### ASSIGNED TASK
Write out the stretch of lines below that begins at the line with "def execProbeCtlWrite (src" and ends at the line with "else match unitPage u m with", including both, exactly as given and nothing more.

---- DATASET RECORDS

-- ==== Sys2Proof/Machine/TestAccess.lean ====
section
/-! DEFINITION. Test access and provoked faults (R503 to R519): the ledger probe's control, the injectors and the memory test of the
PMU page, the wrap of its cycle counters, and memory errors that the block finds in itself (R214, R297, R361). -/

namespace Sys2Proof.Machine

/-- A write of a PMU register that is refused: ignored with a NOTICE, its reason in PMU.CHK (R503, R519). -/
def pmuRefuse (s : State) (src off code : Nat) : State :=
  writeIgnored (wr s (pg pPMU) HDR.CHK.REASON code) 10 0 src (pg pPMU + off) code

/-! ### The ledger probe (R509, R510) -/

/-- Every stamp and latency of the probe reads 0xFFFF_FFFF again. -/
def clearStamps (s : State) : State :=
  let b := pg pPMU
  let s1 := (List.range 8).foldl (fun st k => wr st b (PMU.PROBE_STAMP.KC.at k) 0xFFFFFFFF) s
  { wr (wr s1 b PMU.PROBE_SQ_LAT.KC 0xFFFFFFFF) b PMU.PROBE_SB_LAT.KC 0xFFFFFFFF with probeEid := none }

/-- A write to PROBE_CTL: ARM arms the probe for SQ, and a write while it is armed arms it anew. -/
def probeCtlFx (s : State) (src v : Nat) : State :=
  let b := pg pPMU
  if ustate s pPMU ≠ 2 then pmuRefuse s src 0x50 0x0A10
  else
    let armed := flag s b PMU.PROBE_STAT.ARMED
    let s1 := wr s b PMU.PROBE_CTL.SQ (bitsAt v 0 13)
    if bitAt v 31 || armed then
      clearStamps (wr (wr (wr s1 b PMU.PROBE_CTL.ARM 1) b PMU.PROBE_STAT.ARMED 1) b PMU.PROBE_STAT.DONE 0)
    else s1

/-- PROBE_CTL_WRITE. -/
def execProbeCtlWrite (src id : BitVec 8) (value : BitVec 32) (s : State) : Out :=
  .next (pageWrite s src.toNat id.toNat pPMU 0x50 fun st => probeCtlFx st src.toNat value.toNat)

/-! ### Injection (R511, R512) -/

/-- Whether a chaff source is present (R355, R511). -/
def sourcePresent (s : State) (k : Nat) : Bool :=
  let u := k / 256
  let m := k % 256
  if u = 7 then (decide (m < 16) && cellPresent s m) || (decide (0x20 ≤ m) && decide (m < 0x2C) && expPresent s (m - 0x20)) || m == 0x30
  else if u = 0x16 then decide (m < 16)
  else if u = 5 then decide (m < 2)
  else match unitPage u m with
    | some p => pagePresent s p && (pageUnit p).2 == m
    | none => false

/-- The reason code that refuses a write of CHAFF_INJ, 0 when it is accepted (R511). -/
def injReason (s : State) (v : Nat) : Nat :=
  let k := bitsAt v 0 16
  let kind := bitsAt v 16 12
  if !testPermit s then 0x0A10
  else if !sourcePresent s k then 0x0A11
  else if kind = 0xC02 ∨ !kindListed kind (k / 256) (k % 256) then 0x0A12
  else if flag s (pg pPMU) PMU.CHAFF_INJ.GO then 0x0A15
  else 0

/-- A write to CHAFF_INJ. -/
def chaffInjFx (s : State) (src v : Nat) : State :=
  let b := pg pPMU
  let e := injReason s v
  if e ≠ 0 then pmuRefuse s src 0x8C e
  else
    let s1 := wr (wr s b PMU.CHAFF_INJ.SOURCE (bitsAt v 0 16)) b PMU.CHAFF_INJ.KIND (bitsAt v 16 12)
    if bitAt v 31 then sendInjected (wr s1 b PMU.CHAFF_INJ.GO 1) else s1

/-- CHAFF_INJ. -/
def execChaffInj (src id : BitVec 8) (value : BitVec 32) (s : State) : Out :=
  .next (pageWrite s src.toNat id.toNat pPMU 0x8C fun st => chaffInjFx st src.toNat value.toNat)

/-- A write to POISON_INJ. -/
def poisonInjFx (s : State) (src v : Nat) : State :=
  let b := pg pPMU
  if testPermit s then
    wr (wr (wr s b PMU.POISON_INJ.PORT (bitsAt v 0 4)) b PMU.POISON_INJ.KIND (bitsAt v 4 1)) b PMU.POISON_INJ.COUNT (bitsAt v 8 8)
  else pmuRefuse s src 0x88 0x0A10

/-- POISON_INJ_WRITE. -/
def execPoisonInjWrite (src id : BitVec 8) (value : BitVec 32) (s : State) : Out :=
  .next (pageWrite s src.toNat id.toNat pPMU 0x88 fun st => poisonInjFx st src.toNat value.toNat)

/-! ### Memory test (R514, R515) -/

/-- Whether a memory test of a target can start: the target is one of R514, its instance is present, and its units are DISABLED. -/
def memTestable (s : State) (target inst : Nat) : Bool :=
  let ps := memTestPages target inst
  decide (target < 10) && (match ps with | p :: _ => pagePresent s p | [] => false) && ps.all fun p => ustate s p == 0

/-- A write to MEMTEST: refused without the permission, and while a test runs; GO starts a test. -/
def memTestFx (s : State) (src v : Nat) : State :=
  let b := pg pPMU
  if !memPermit s then pmuRefuse s src 0x94 0x0A14
  else if flag s b PMU.MEMTEST.GO || (bitAt v 16 && !memTestable s (bitsAt v 0 4) (bitsAt v 4 6)) then pmuRefuse s src 0x94 0x0A13
  else
    let s1 := wr (wr s b PMU.MEMTEST.TARGET (bitsAt v 0 4)) b PMU.MEMTEST.UNIT (bitsAt v 4 6)
    if bitAt v 16 then
      wr (wr (wr (wr s1 b PMU.MEMTEST.GO 1) b PMU.MEMTEST_STAT.RESULT 0) b PMU.MEMTEST_STAT.FAILS 0) b PMU.MEMTEST_ADDR.OFFSET 0
    else s1

/-- MEMTEST. -/
def execMemtest (src id : BitVec 8) (value : BitVec 32) (s : State) : Out :=
  .next (pageWrite s src.toNat id.toNat pPMU 0x94 fun st => memTestFx st src.toNat value.toNat)

/-- The running test ends with its count of failing words and the offset of the first; its memory is zeroized. -/
def memTestDoneFx (s : State) (first fails : Nat) : State :=
  let b := pg pPMU
  if flag s b PMU.MEMTEST.GO then
    let s1 := wr (zeroTarget s (rd s b PMU.MEMTEST.TARGET) (rd s b PMU.MEMTEST.UNIT)) b PMU.MEMTEST.GO 0
    let s2 := wr (wr s1 b PMU.MEMTEST_STAT.RESULT (if fails = 0 then 1 else 2)) b PMU.MEMTEST_STAT.FAILS (min fails 0xFFFF)
    setEvt (wr s2 b PMU.MEMTEST_ADDR.OFFSET (if fails = 0 then 0 else first)) pPMU PMU.EVT.MEMTEST_DONE
  else s

/-- MEMTEST_DONE. -/
def execMemtestDone (firstFail fails : BitVec 32) (s : State) : Out :=
  .next (if running s then memTestDoneFx s firstFail.toNat fails.toNat else s)

/-! ### The cycle counters (R506, R508) -/

/-- The fc until CYCLES or the first counter of kclk cycles passes 2^48 − 1. -/
def wrapFc (s : State) : Nat :=
  let b := pg pPMU
  let on := (List.range 16).filter fun n => flag s b (PMU.CNT_CFG.EN.at n) && rd s b (PMU.CNT_CFG.EVENT.at n) == 1
  let vs := rd s b PMU.CYCLES.COUNT :: on.map fun n => rd s b (PMU.CNT.COUNT.at n)
  ceilDiv (2 ^ 48 - vs.foldl max 0) 2

/-- PMU_CYCLES_WRAP: the time until the next of these wraps has passed. -/
def execPmuCyclesWrap (s : State) : Out := .next (if running s && enabled s pPMU then passFc s (wrapFc s) else s)

/-! ### Errors in the block's memories (R214, R297, R361, R386) -/

/-- A corrected error of a unit's memory. -/
def eccCorrFx (s : State) (u m : Nat) : State :=
  if u = 5 then
    let r := freshFree s
    correctedFx r.2 (m * 65536 + (Config.eccRow r.1).toNat) 5
  else if u = 9 then chaffAny (setEvt (inc s (pg pHLD) HLD.ECC_CORR.COUNT) pHLD HLD.EVT.ECC_CORR) 9 0 0x201
  else if u = 0x11 then chaffAny (setEvt (inc s (pg (pEMR m)) EMR.ECC_CORR.COUNT) (pEMR m) EMR.EVT.ECC_CORR) 0x11 m 0x201
  else if u = 0x12 then setEvt (inc s (pg (pSRG m)) SRG.ECC_CORR.COUNT) (pSRG m) SRG.EVT.ECC_CORR
  else if (ruleDef 0x201).units.contains u then chaffAny s u m 0x201
  else s

/-- ECC_CORRECTED. -/
def execEccCorrected (unit member : BitVec 8) (s : State) : Out :=
  .next (if running s && sourcePresent s (srcKey unit.toNat member.toNat) then eccCorrFx s unit.toNat member.toNat else s)

/-- An uncorrectable error in the Emmer context store of group `g`, in the context of a step (R297). -/
def ctxEccFx (s : State) (g j k : Nat) : State :=
  let b := pg (pEMR g)
  let s1 := chaffPlain (setEvt (inc s b EMR.ECC_UNCORR.COUNT) (pEMR g) EMR.EVT.ECC_UNCORR) 0x11 g 0x202 0x1115
  if (stepsOnGroup s g).contains (j, k) then
    modStep (failStep s1 j k { status := 0x28, detail := 0x11, loc := 0 }) j k fun t => { t with place := none }
  else s1

/-- An uncorrectable error in a line of the KCC: the line goes, and the steps that hold its key end. -/
def lineEccFx (s : State) (key : Nat) : State :=
  let s1 := chaffAny s 8 0 0x202
  match lineAt s key with
  | some l =>
    let holds := stepsWhere s fun _ x _ t => x.realm == l.realm && (match t.key with | .ready c => c.slot == l.slot | _ => false)
    let s2 := holds.foldl (fun st jk => failStep st jk.1 jk.2 { status := 0x28, detail := 8, loc := 0 }) s1
    match lineAt s2 key with
    | some l2 => if l2.st = .filling then s2 else if l2.pins = 0 then retryAll (dropLine s2 key) else setLine s2 key { l2 with st := .stale, leaseWait := false }
    | none => s2
  | none => s1

/-- An uncorrectable error in a unit's memory; `d` says where: step and job of an Emmer context, a KCC line, the spikelet of a spike,
or the ring. Bit 15 of a KCC error marks the realm key store. -/
def eccUncorrFx (s : State) (u m d : Nat) : State :=
  if u = 0x11 then ctxEccFx s m (d / 8) (d % 8)
  else if u = 8 then (if 0x8000 ≤ d then chaffAny s 8 0 0x205 else lineEccFx s d)
  else if u = 0x13 then faultJobs (poisonOut (chaffAny s 0x13 m 0x202) (16 * m + d % 16) 0x13) 0x13 fun j => j == 16 * m + d % 16
  else if u = 0x15 then
    let s1 := chaffAny s 0x15 0 0x202
    let mine := s1.jobs.filter fun p => p.2.sq == d && p.2.peer.isNone
    faultJobs s1 0x15 fun j => mine.any fun p => p.1 == j
  else if u = 9 ∨ u = 2 then chaffAny s u m 0x202
  else s

/-- MEMORY_ECC_UNCORR. -/
def execMemoryEccUncorr (unit member : BitVec 8) (detail : BitVec 16) (s : State) : Out :=
  .next (if running s && sourcePresent s (srcKey unit.toNat member.toNat) then eccUncorrFx s unit.toNat member.toNat detail.toNat else s)

end Sys2Proof.Machine
end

--------

### OUTPUT BELOW
def execProbeCtlWrite (src id : BitVec 8) (value : BitVec 32) (s : State) : Out :=
  .next (pageWrite s src.toNat id.toNat pPMU 0x50 fun st => probeCtlFx st src.toNat value.toNat)

/-! ### Injection (R511, R512) -/

/-- Whether a chaff source is present (R355, R511). -/
def sourcePresent (s : State) (k : Nat) : Bool :=
  let u := k / 256
  let m := k % 256
  if u = 7 then (decide (m < 16) && cellPresent s m) || (decide (0x20 ≤ m) && decide (m < 0x2C) && expPresent s (m - 0x20)) || m == 0x30
  else if u = 0x16 then decide (m < 16)
  else if u = 5 then decide (m < 2)
  else match unitPage u m with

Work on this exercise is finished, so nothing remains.